Question

Find an equation for the tangent lines to the hyperbola x^2-y^2 = 16 that pass through (2,-2).

Answer 1

I got the first part down. I'm just not sure how to find the equation of the line that goes through (2,-2) and touches the hyperbola

\[x^{2}+y^{2} = 16\]

\[\frac{ d }{ dx }x^{2}+\frac{ d }{ dx }y^{2} = 0 \]

\[2x+2y~\frac{ dy }{ dx } = 0 \]

\[\frac{ dy }{ dx } = \frac{ -2x }{ -2y }\]
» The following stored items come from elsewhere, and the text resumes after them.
-- ==== Sys2Proof/Certificates/Slice0/Obligations.lean ====
section
/-! DEFINITION. The statements for the provers, family by family. `exec c s = .next t` is a command that completes: `t` is the
state its own effect leaves. -/

open Sys2Proof Sys2Proof.Machine

/-! ## Codes and octets of chapter 11 -/

/-- The engine states in the order of their codes (section 5.1). -/
def engineStates : List EngineState :=
  [.stopped, .claiming, .prelube, .cranking, .crankRest, .firing, .idleWarm, .running, .cooldown, .shutdown, .lockedOut]

/-- The fault kinds in the order of their codes, from 1 on (section 11.4). -/
def faultKinds : List FaultKind :=
  [.duplicatePosition, .crankLockout, .starterStuck, .overspeed, .oilLow, .prelubeFail, .stall, .crankFail, .startRefused,
   .demandInvalid, .demandDisagree, .coolantHot, .speedDeviation, .batterySag, .emergencyStop, .deviceFailed .governor,
   .deviceFailed .starter, .deviceFailed .prelube, .deviceFailed .load, .deviceFailed .sensors]

/-- The code of an engine state. -/
def engineNumber (e : EngineState) : Nat := engineStates.idxOf e

/-- The code of a fault kind, 0 for none. -/
def faultNumber : Option FaultKind → Nat
  | none => 0
  | some k => faultKinds.idxOf k + 1

/-- How many of the nine bits of an octet on a line are ones. -/
def onesOf (w : WireOctet) : Nat := ((List.range 9).filter (fun i => w.getLsbD i)).length

/-- The number in `len` bits of an octet, from bit `lo` on. -/
def bitsFrom (b : Byte) (lo len : Nat) : Nat := b.toNat / 2 ^ lo % 2 ^ len

/-! ## The machine -/

/-- The command at the front of the queue is run on the state with the rest of the queue. -/
def Obligations.StepTakesTheFrontCommand : Prop :=
  ∀ (c : Instr) (rest : List Instr) (s : State), step { s with pending := c :: rest } = exec c { s with pending := rest }

/-- With no command waiting, and the station out of reset, one ms passes (the model's choice, log entry 3): the gate timer, the
window timer, the dwell clock, the crank timer, the sensor age, the time until the pair is quiet, the quiet that reception waits
for (log entry 10) and the bit times for which the reply line waits (log entry 38) move by it, and table, pins, engine state,
claim, slots, active faults, notices and configuration stay. -/
def Obligations.IdleStepPassesOneMillisecond : Prop :=
  ∀ s : State, s.pending = [] → s.inReset = false →
    ∃ t, step s = .next t ∧ t.lmn.gateTimer = s.lmn.gateTimer.map (fun n => n - 1)
      ∧ t.clc.windowTimer = s.clc.windowTimer.map (fun n => n + 1000) ∧ t.nsp.dwell = s.nsp.dwell.map (fun n => n + 1)
      ∧ (s.clc.tx = .idle → t.clc.busyUs = s.clc.busyUs - 1000)
      ∧ (∀ r, s.clc.tx = .sending r → 1000 < r.leftUs →
          t.clc.tx = .sending { r with leftUs := r.leftUs - 1000 } ∧ t.clc.busyUs = r.leftUs - 1000 + 80)
      ∧ t.clc.reception = (match s.clc.reception with
          | .ready => .ready
          | .suspended own q => .suspended (own - 1000) (q + (1000 - own)))
      ∧ t.erc.replyLine = (match s.erc.replyLine with
          | .clear => .clear
          | .waiting n => .waiting (n + 180))
      ∧ t.ssq.crank = s.ssq.crank.map (fun n => n - 1) ∧ t.erc.sensor.age = min 65535 (s.erc.sensor.age + 1)
      ∧ t.table = s.table ∧ t.pins = s.pins ∧ t.ssq.engine = s.ssq.engine ∧ t.cpa.claim = s.cpa.claim
      ∧ t.erc.slots = s.erc.slots ∧ t.fcl.active = s.fcl.active ∧ t.fcl.notices = s.fcl.notices
      ∧ t.mpt.committed = s.mpt.committed ∧ t.pending = []

/-- Every command answers with a next state, and leaves the queue as it is. -/
def Obligations.EveryCommandAnswersAndKeepsTheQueue : Prop :=
  ∀ (c : Instr) (s : State), ∃ t, exec c s = .next t ∧ t.pending = s.pending

/-! ## Reset -/

/-- POWER_ON_RESET: every block takes its power-on values, with the pair taken as busy and no reception before it is quiet (how that
is counted is the choice of log entry 10), and no reply before the reply line is (log entry 38). That the levels on the input pins
stay, that the port has served no octet and that the latest gate result is 0 are the model's choice (log entry 6); that no octet
stands acknowledged is deduced (log entry 37). -/
def Obligations.PowerOnResetValues : Prop :=
  ∀ s : State, ∃ t, exec .powerOnReset s = .next t
    ∧ t.clc.linkState = .config ∧ t.clc.windowIndex = 0 ∧ t.clc.windowTimer = none ∧ t.clc.cycleCount = 0
    ∧ t.clc.repeatMark = false ∧ t.clc.listeningCount = 0 ∧ t.clc.remainingCheck = 0 ∧ t.clc.remainingInjected = 0
    ∧ t.clc.checkIndex = 0 ∧ t.clc.injectDone = false ∧ t.pairBusy = true ∧ t.clc.busyUs = 80 ∧ t.clc.tx = .idle
    ∧ t.clc.reception = .suspended 80 0
    ∧ t.clc.snapA = none ∧ t.clc.snapB = none ∧ t.clc.counters = ⟨0, 0, 0, 0, 0, 0, 0, 0⟩
    ∧ (∀ p, (t.entry p).state = .absent ∧ (t.entry p).tag = none ∧ (t.entry p).claim = none ∧ (t.entry p).lastFault = none
        ∧ (t.entry p).checkErrors = 0)
    ∧ t.cpa.claim = none ∧ (∀ p, t.cpa.holds.get p = none) ∧ t.cpa.permitClash = 0
    ∧ t.ssq.engine = .shutdown ∧ t.ssq.fuelOrder = false ∧ t.ssq.overspeedMark = false ∧ t.fuelRun = false
    ∧ t.ssq.attempts = 0 ∧ t.ssq.stopReason = .manual ∧ t.ssq.stopInProgress = false ∧ t.ssq.lastCause = none
    ∧ t.ssq.runAccepted = false ∧ t.ssq.releasePending = true ∧ t.ssq.pumpHeld = false
    ∧ t.ssq.seqList = [.disengage, .stop, .fuelOff] ∧ t.ssq.protList = [] ∧ t.ssq.autostopIdle = none
    ∧ t.ssq.idleElapsed = false ∧ t.ssq.prelube = none ∧ t.ssq.prelubeTick = none ∧ t.ssq.crank = none
    ∧ t.ssq.turnCheck = none ∧ t.ssq.firingHold = none ∧ t.ssq.rest = none ∧ t.ssq.firing = none ∧ t.ssq.warmUp = none
    ∧ t.ssq.cooldown = none
    ∧ t.nsp.reading = none ∧ t.nsp.demandTimer = none ∧ t.nsp.disagreeTimer = none
    ∧ (∀ d, t.nsp.derates.get d = ⟨false, none, none⟩)
    ∧ t.effectiveDemand = 0 ∧ t.derateCap = 8 ∧ t.cap = 0 ∧ t.targetNotch = 0 ∧ t.nsp.completed = 0
    ∧ t.nsp.step = none ∧ t.nsp.dwell = none ∧ t.nsp.abandonHold = none ∧ t.nsp.governorOwed = false ∧ t.nsp.watch = none
    ∧ t.nsp.urgentList = []
    ∧ t.erc.sequencer = .idle ∧ t.erc.current = none ∧ t.erc.sinceSent = 0 ∧ t.erc.replyTimer = none
    ∧ t.erc.slots = ⟨.empty, .empty, .empty, .empty⟩ ∧ t.erc.tag = 0
    ∧ (∀ d, t.erc.health.get d = ⟨0, 0, none⟩) ∧ t.erc.sensor = ⟨0, 0, false, 65535, .empty⟩ ∧ t.erc.lateReply = 0
    ∧ t.erc.pollTimer = none ∧ t.erc.replyLine = .waiting 0
    ∧ t.lmn.pulseCounted = false ∧ t.lmn.gateCount = 0 ∧ t.lmn.lastGate = 0 ∧ t.lmn.overspeedForce = false
    ∧ t.lmn.measured = 0 ∧ t.lmn.silence = true ∧ t.lmn.gateTimer = none ∧ t.lmn.silenceTimer = none
    ∧ t.lmn.sampleTimer = none ∧ t.lmn.sample = none ∧ t.lmn.sagFlag = false ∧ t.lmn.sagCount = 0 ∧ t.lmn.recoveryCount = 0
    ∧ (∀ l, t.lmn.lines.get l = ⟨none, none⟩)
    ∧ t.fcl.active = [] ∧ t.fcl.notices = [] ∧ t.fcl.firstFault = none ∧ t.fcl.crankFailCause = none
    ∧ t.fcl.crankFailTimer = none ∧ t.alarmLamp = false
    ∧ t.mpt.straps = none ∧ t.mpt.committed = none ∧ t.mpt.commitState = .cleared ∧ t.mpt.configTimer = none
    ∧ t.mpt.accepted = false ∧ t.mpt.rejected = false ∧ t.mpt.overrideWritten = false ∧ t.mpt.pointer = 0
    ∧ t.mpt.coherence = none ∧ t.mpt.latch = none ∧ t.mpt.buffer = Vector.replicate 16 0 ∧ t.mpt.writeRefused = 0
    ∧ t.inReset = true ∧ t.pins.lines = s.pins.lines ∧ t.pins.demandCode = s.pins.demandCode ∧ t.pins.portOut = none
    ∧ t.pins.portAck = false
\[\frac{ dy }{ dx } = \frac{ x }{ y }\]

Answer 2

how did you get the extra negative factor ?

Answer 3

err... wait.. sorry it was x^{2}-y^{2} = 16

Answer 4

ok lol the other thing was a circle anyways :p
that makes more sense

Answer 5

yeah, Like i don't know what to do after this.. it's saying something like find an equation for the tangent line that also passes through the point (2,-2)

Answer 6

so say the line goes through (a,f(a)) and (2,-2)
where (a,f(a)) is the point of tangent in question

Answer 7

yep following

Answer 8

\[a^2-(f(a))^2=16 \\ -(f(a))^2=16-a^2 \\ (f(a))^2=a^2-16 \\ f(a)= \pm \sqrt{a^2-16} \]
so we have two assumptions to make about f(a)
\[\text{ assume } f(a) >0 \\ \frac{dy}{dx}|_{(x,y)=(a,\sqrt{a^2-16})} =\frac{a}{\sqrt{a^2-16}} \\ \text{ but we also can find the slope of the line algebraically } \\ \text{ that is using } \frac{\sqrt{a^2-16}-(-2)}{a-2}\]

Answer 9

so we have an equation to solve

Answer 10

we will go back later and make the assumption y is negative

Answer 11

i mean f(a)

Answer 12

really ridiculous question: on the second line what happened to the negative sign?

Other question is this:

okay so you're saying that two points a and f(a) are on the circle.

and that we insert those points into the equation for a circle and then isolate to say find
one of the points?

Answer 13

hyperbola :p
also we are trying to find the point of tangency in question
a point of tangency will happen on the relation/function
so yes it is on the hyperbola

we are using the calculus definition of slope and using the algebraic definition of slope to solve for a

Answer 14

and one sec about the negative sign question

Answer 15

are you talking about going from 2nd to 3rd
or from 1st to 2nd?

Answer 16

1st to 2nd I subtract something on both sides
2nd to 3rd I multiplied both sides by -1

Answer 17

-(f(a))^{2} = 16-a^{2}

Answer 18

I'm going to draw a graph of what we are doing
I only drew one possible tangent line that contained (2,-2)
there looks like there is 3 more